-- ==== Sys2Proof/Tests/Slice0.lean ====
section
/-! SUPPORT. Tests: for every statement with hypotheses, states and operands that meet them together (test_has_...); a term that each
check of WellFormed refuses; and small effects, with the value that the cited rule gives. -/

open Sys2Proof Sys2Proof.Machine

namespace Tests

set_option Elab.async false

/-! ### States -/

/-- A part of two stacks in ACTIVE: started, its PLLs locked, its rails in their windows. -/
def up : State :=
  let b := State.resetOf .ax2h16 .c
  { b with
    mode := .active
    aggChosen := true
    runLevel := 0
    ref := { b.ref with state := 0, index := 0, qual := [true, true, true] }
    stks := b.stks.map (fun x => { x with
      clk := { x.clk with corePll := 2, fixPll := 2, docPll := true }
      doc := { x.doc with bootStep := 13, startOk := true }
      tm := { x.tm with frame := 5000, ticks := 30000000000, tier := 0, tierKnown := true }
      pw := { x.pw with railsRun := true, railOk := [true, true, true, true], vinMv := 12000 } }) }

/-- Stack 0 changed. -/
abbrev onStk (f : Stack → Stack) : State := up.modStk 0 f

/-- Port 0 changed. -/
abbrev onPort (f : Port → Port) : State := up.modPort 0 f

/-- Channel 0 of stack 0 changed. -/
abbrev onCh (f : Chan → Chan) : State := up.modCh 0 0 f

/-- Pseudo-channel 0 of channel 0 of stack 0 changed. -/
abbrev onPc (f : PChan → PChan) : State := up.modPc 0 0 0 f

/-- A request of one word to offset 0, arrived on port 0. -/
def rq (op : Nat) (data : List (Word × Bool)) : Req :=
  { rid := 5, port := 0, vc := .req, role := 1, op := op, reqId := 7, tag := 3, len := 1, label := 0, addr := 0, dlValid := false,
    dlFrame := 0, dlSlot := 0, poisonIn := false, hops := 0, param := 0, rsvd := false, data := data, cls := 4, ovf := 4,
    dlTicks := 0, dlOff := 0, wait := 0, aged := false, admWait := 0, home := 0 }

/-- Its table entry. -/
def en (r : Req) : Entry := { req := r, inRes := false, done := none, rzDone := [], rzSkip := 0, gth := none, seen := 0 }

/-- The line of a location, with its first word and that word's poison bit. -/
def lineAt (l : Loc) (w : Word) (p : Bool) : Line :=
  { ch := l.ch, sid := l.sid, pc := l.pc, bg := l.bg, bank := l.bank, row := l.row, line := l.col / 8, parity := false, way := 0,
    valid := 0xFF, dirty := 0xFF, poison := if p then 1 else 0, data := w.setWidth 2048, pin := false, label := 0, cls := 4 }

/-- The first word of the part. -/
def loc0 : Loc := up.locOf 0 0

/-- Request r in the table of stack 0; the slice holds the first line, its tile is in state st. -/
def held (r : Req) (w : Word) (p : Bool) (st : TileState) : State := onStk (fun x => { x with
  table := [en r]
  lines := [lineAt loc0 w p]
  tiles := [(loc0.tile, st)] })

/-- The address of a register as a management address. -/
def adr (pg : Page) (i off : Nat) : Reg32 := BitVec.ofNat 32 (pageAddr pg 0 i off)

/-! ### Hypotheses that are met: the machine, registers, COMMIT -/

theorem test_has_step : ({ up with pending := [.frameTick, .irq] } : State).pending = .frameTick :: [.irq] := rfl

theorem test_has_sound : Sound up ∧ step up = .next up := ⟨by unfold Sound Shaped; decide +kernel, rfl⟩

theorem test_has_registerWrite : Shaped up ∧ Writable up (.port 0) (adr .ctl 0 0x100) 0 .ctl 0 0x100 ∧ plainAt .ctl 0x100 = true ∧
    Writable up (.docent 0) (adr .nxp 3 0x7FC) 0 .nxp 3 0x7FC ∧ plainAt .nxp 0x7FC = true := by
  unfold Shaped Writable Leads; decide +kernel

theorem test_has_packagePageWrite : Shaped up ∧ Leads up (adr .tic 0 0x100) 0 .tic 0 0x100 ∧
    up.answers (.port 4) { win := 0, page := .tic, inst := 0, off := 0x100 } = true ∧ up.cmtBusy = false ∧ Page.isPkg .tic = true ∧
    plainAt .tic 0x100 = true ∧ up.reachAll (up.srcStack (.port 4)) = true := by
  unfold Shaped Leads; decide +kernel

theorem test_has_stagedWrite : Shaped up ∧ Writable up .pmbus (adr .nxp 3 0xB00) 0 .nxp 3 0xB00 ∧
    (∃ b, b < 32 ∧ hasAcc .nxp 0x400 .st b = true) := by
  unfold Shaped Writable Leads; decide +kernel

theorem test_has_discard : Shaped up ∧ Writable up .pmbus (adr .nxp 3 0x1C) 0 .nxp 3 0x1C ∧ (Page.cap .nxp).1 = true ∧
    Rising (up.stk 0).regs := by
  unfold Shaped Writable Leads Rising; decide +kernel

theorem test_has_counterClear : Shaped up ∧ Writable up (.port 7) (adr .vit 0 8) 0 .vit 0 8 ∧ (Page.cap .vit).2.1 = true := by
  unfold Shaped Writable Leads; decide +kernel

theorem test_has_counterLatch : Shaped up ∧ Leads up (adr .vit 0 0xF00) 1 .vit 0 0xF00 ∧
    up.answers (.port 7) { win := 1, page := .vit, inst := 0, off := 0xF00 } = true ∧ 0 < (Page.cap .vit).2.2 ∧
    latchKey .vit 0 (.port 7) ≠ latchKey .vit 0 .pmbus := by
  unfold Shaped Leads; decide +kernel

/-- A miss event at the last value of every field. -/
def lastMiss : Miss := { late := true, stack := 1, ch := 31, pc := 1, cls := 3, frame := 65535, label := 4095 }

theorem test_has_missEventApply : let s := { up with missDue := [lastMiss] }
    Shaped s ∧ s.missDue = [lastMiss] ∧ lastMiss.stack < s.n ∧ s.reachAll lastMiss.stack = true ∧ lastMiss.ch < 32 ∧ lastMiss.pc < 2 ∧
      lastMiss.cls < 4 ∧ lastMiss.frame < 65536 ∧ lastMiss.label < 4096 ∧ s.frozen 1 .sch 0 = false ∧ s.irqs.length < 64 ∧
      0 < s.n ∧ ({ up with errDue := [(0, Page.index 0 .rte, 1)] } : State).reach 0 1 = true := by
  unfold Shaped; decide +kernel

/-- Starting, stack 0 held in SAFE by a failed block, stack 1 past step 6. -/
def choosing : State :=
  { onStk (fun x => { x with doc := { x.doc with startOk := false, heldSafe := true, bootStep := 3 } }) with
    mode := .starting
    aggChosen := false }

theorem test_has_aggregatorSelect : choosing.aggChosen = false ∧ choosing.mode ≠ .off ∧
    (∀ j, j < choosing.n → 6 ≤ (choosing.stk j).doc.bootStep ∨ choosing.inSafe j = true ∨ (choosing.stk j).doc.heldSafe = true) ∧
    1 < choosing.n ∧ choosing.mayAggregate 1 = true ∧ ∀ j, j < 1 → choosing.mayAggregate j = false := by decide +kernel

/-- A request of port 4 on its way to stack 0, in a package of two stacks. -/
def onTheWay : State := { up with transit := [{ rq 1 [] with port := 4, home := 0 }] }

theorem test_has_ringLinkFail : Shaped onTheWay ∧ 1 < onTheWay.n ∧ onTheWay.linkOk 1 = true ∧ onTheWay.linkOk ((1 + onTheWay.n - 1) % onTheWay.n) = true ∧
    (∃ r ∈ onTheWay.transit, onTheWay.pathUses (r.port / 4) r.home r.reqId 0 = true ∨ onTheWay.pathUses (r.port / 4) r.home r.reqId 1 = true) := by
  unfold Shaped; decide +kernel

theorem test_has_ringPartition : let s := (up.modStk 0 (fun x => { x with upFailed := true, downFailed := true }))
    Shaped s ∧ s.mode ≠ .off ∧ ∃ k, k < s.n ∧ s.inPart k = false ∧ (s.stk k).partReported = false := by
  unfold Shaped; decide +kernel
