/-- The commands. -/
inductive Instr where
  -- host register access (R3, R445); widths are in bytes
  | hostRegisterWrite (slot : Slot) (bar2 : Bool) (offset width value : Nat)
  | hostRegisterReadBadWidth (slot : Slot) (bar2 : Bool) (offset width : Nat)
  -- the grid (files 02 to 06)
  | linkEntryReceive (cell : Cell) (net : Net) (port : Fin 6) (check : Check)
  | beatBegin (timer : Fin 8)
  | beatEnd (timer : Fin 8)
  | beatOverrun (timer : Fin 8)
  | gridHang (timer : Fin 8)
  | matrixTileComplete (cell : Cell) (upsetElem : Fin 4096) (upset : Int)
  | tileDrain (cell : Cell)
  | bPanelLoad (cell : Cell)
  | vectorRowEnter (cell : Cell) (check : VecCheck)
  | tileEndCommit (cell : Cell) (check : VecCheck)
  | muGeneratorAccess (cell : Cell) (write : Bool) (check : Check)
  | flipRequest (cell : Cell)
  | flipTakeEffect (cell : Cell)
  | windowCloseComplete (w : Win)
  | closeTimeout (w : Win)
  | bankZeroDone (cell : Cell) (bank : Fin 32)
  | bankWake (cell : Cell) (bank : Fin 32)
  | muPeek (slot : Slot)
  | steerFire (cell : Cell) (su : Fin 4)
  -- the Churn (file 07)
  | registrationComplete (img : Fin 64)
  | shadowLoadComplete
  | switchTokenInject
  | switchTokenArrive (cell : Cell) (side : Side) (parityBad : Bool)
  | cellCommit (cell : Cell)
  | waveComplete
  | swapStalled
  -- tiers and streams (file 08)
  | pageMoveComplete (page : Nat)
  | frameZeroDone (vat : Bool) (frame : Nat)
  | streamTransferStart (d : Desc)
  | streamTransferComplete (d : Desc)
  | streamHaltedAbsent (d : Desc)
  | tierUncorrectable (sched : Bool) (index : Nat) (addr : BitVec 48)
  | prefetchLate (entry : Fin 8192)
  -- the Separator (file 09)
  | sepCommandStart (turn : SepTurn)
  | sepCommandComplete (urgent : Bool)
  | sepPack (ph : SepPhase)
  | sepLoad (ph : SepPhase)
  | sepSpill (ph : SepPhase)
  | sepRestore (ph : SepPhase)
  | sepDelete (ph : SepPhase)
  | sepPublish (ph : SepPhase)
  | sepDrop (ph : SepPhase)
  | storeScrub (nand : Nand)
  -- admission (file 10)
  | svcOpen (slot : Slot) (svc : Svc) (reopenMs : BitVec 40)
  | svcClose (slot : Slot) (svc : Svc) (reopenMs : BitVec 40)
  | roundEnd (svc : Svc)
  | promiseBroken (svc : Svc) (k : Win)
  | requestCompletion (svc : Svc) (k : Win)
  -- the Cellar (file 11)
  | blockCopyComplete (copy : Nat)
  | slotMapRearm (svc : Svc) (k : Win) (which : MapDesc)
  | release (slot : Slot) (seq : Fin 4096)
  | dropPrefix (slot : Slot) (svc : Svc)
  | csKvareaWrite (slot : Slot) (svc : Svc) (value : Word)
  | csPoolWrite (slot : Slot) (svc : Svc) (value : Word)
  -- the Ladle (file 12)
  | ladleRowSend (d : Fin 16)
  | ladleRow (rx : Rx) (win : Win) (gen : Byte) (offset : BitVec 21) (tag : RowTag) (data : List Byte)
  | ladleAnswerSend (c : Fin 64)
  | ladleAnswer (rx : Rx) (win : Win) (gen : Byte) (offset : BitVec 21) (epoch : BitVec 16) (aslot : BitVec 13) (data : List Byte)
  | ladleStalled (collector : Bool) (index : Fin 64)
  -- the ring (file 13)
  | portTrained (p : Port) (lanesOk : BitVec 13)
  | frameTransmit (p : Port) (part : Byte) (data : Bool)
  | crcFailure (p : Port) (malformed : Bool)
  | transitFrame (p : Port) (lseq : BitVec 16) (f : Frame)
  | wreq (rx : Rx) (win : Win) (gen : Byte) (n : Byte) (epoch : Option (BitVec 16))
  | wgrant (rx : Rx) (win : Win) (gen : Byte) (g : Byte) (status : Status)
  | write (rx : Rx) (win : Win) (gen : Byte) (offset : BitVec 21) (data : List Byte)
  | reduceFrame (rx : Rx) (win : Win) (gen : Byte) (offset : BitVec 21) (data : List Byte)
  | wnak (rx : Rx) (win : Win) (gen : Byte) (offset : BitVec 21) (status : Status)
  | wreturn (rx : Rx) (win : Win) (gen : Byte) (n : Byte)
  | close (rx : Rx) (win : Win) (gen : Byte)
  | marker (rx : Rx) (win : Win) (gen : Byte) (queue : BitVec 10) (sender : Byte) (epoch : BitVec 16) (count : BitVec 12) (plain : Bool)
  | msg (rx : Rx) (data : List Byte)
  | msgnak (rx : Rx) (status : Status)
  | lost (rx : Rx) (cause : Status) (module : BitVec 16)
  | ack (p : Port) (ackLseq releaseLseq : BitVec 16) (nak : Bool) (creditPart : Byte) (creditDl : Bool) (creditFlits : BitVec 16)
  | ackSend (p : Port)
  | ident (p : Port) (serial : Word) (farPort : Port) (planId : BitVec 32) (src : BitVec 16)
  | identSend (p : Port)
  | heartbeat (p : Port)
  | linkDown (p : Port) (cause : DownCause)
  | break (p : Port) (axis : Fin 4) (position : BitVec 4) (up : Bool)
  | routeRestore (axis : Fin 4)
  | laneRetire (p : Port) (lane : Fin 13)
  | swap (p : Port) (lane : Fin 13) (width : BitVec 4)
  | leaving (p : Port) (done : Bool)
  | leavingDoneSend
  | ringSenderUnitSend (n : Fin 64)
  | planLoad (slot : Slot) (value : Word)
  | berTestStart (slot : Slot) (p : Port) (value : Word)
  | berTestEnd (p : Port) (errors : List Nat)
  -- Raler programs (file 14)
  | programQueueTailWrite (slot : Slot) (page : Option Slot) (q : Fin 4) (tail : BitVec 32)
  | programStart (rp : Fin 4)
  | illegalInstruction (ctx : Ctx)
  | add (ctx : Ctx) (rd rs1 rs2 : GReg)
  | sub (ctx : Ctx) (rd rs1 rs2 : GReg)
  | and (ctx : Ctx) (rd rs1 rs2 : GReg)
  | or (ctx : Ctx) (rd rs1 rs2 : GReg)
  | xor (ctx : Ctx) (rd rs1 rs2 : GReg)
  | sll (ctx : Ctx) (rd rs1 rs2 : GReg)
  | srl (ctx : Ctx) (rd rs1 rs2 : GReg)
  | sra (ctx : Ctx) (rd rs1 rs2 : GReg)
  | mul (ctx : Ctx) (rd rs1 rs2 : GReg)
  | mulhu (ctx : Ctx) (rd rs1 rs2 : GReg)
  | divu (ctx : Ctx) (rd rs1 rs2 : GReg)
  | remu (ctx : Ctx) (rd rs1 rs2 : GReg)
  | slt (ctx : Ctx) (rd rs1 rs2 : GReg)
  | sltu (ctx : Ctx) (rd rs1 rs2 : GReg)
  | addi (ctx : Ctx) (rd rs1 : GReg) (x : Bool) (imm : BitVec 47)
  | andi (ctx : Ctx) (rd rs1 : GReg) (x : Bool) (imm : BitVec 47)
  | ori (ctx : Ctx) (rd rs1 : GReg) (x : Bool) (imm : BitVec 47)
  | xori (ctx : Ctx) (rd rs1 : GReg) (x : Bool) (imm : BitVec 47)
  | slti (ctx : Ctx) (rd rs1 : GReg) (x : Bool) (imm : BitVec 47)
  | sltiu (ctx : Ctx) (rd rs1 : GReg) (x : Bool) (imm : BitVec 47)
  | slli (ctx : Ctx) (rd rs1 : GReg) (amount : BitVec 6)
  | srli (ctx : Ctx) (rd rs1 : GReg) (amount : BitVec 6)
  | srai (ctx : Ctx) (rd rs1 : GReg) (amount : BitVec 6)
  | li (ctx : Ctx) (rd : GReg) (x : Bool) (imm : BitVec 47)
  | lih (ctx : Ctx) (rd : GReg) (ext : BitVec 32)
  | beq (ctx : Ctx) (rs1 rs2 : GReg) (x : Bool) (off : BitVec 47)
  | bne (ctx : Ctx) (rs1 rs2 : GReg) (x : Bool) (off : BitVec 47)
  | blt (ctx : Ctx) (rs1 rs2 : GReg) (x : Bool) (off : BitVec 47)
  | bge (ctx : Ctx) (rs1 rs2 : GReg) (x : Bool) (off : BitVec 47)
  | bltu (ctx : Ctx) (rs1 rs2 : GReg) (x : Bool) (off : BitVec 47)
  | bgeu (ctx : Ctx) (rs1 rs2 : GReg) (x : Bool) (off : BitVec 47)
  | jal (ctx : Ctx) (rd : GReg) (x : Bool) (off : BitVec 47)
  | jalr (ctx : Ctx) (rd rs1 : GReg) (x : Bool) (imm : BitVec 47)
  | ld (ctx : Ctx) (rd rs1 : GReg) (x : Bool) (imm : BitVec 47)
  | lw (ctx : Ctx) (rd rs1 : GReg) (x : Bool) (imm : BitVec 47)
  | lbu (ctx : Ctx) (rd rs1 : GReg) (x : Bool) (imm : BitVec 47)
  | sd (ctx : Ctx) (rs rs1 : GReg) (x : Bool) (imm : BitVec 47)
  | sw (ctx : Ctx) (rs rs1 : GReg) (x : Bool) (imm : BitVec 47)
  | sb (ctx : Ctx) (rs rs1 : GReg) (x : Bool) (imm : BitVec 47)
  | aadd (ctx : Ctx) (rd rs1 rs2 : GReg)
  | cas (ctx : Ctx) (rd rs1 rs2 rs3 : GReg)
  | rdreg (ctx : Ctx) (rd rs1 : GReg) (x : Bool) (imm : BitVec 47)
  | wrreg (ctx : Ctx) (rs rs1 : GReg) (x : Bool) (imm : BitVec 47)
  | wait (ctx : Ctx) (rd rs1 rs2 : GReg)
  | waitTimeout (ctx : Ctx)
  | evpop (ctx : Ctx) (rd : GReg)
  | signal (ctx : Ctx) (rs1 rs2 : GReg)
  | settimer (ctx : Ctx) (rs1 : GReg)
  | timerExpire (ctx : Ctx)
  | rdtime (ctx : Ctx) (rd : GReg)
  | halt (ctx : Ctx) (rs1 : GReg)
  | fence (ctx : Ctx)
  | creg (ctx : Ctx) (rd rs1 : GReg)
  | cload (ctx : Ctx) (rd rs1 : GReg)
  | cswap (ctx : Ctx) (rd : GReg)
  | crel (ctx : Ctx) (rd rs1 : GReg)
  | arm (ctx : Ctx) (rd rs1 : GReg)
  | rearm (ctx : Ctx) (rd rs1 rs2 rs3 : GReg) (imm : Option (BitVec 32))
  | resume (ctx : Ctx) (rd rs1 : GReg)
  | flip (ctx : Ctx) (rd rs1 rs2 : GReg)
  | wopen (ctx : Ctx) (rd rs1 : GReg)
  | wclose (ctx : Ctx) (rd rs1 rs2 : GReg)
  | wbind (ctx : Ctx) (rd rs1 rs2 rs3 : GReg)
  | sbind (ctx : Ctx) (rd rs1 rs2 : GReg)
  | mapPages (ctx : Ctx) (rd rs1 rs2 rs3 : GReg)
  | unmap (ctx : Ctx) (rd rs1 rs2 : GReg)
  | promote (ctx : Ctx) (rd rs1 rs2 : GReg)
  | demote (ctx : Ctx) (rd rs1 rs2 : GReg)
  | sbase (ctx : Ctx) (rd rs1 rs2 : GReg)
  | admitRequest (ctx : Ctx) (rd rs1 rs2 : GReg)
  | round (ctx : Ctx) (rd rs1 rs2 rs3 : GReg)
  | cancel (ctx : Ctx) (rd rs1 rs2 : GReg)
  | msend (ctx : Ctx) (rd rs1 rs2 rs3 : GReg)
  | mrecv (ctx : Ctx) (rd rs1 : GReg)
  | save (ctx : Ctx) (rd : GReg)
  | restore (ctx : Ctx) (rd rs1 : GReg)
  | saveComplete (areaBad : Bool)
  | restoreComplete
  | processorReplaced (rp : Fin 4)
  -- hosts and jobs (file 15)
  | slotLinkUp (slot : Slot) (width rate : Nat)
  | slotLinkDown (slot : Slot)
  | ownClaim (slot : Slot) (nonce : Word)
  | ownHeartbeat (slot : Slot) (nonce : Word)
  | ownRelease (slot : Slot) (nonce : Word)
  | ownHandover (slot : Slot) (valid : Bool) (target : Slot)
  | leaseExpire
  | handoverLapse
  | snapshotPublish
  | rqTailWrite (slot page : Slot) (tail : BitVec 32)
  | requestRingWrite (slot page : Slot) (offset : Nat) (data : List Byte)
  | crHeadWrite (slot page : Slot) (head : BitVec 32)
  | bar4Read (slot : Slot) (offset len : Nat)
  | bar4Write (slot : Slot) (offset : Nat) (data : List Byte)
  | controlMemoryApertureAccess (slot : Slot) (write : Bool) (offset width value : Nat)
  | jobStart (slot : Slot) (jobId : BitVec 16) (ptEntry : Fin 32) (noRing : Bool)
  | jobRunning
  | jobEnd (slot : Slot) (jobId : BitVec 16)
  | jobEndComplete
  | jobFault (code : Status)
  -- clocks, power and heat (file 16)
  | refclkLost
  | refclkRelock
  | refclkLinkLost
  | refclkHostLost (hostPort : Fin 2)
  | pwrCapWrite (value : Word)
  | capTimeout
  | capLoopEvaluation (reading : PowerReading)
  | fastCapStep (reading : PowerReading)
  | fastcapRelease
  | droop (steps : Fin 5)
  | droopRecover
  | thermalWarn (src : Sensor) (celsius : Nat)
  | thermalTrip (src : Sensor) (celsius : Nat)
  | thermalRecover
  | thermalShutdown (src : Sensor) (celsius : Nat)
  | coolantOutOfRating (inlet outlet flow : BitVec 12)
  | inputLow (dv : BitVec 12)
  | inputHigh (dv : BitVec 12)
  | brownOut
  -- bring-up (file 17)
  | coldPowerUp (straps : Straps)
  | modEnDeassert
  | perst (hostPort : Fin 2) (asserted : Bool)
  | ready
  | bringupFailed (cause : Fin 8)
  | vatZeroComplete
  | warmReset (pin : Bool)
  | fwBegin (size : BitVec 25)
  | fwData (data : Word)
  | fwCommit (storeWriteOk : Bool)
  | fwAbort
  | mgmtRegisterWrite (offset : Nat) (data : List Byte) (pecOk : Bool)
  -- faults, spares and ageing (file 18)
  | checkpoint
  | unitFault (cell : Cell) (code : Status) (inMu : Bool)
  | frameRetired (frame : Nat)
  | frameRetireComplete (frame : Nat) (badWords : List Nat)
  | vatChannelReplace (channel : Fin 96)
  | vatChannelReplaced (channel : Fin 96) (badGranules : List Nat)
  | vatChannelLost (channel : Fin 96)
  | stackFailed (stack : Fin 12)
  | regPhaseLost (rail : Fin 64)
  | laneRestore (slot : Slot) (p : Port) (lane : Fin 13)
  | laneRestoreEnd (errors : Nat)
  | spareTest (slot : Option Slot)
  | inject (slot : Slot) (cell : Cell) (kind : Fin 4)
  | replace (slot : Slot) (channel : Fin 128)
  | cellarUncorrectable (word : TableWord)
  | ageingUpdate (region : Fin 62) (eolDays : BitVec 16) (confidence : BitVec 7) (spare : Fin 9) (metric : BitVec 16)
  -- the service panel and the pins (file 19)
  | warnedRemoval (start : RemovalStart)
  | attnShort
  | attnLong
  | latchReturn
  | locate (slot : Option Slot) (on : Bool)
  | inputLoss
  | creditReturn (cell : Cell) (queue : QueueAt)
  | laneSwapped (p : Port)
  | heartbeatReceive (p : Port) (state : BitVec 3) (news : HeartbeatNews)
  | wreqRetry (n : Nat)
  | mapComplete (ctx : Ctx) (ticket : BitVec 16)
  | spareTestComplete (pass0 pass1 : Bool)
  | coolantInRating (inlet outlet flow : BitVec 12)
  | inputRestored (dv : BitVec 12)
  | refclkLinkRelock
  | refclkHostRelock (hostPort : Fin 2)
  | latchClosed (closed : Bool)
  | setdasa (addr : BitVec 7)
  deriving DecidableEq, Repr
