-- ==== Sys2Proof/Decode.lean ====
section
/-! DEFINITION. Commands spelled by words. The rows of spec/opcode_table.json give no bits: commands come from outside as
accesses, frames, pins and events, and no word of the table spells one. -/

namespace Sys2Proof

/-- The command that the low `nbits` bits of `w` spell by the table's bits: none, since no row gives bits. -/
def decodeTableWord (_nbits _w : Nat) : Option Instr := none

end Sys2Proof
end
- - - - -
EXERCISE INSTRUCTIONS: Include the first line of the listing, the line with "on port 0. -/", and every line between them, each repeated exactly, and output only those.

RESULT:
-- ==== Sys2Proof/Tests/Slice0.lean ====
section
/-! SUPPORT. Tests: for every statement with hypotheses, states and operands that meet them together (test_has_...); a term that each
check of WellFormed refuses; and small effects, with the value that the cited rule gives. -/

open Sys2Proof Sys2Proof.Machine

namespace Tests

set_option Elab.async false

/-! ### States -/

/-- A part of two stacks in ACTIVE: started, its PLLs locked, its rails in their windows. -/
def up : State :=
  let b := State.resetOf .ax2h16 .c
  { b with
    mode := .active
    aggChosen := true
    runLevel := 0
    ref := { b.ref with state := 0, index := 0, qual := [true, true, true] }
    stks := b.stks.map (fun x => { x with
      clk := { x.clk with corePll := 2, fixPll := 2, docPll := true }
      doc := { x.doc with bootStep := 13, startOk := true }
      tm := { x.tm with frame := 5000, ticks := 30000000000, tier := 0, tierKnown := true }
      pw := { x.pw with railsRun := true, railOk := [true, true, true, true], vinMv := 12000 } }) }

/-- Stack 0 changed. -/
abbrev onStk (f : Stack → Stack) : State := up.modStk 0 f

/-- Port 0 changed. -/
abbrev onPort (f : Port → Port) : State := up.modPort 0 f

/-- Channel 0 of stack 0 changed. -/
abbrev onCh (f : Chan → Chan) : State := up.modCh 0 0 f

/-- Pseudo-channel 0 of channel 0 of stack 0 changed. -/
abbrev onPc (f : PChan → PChan) : State := up.modPc 0 0 0 f

/-- A request of one word to offset 0, arrived on port 0. -/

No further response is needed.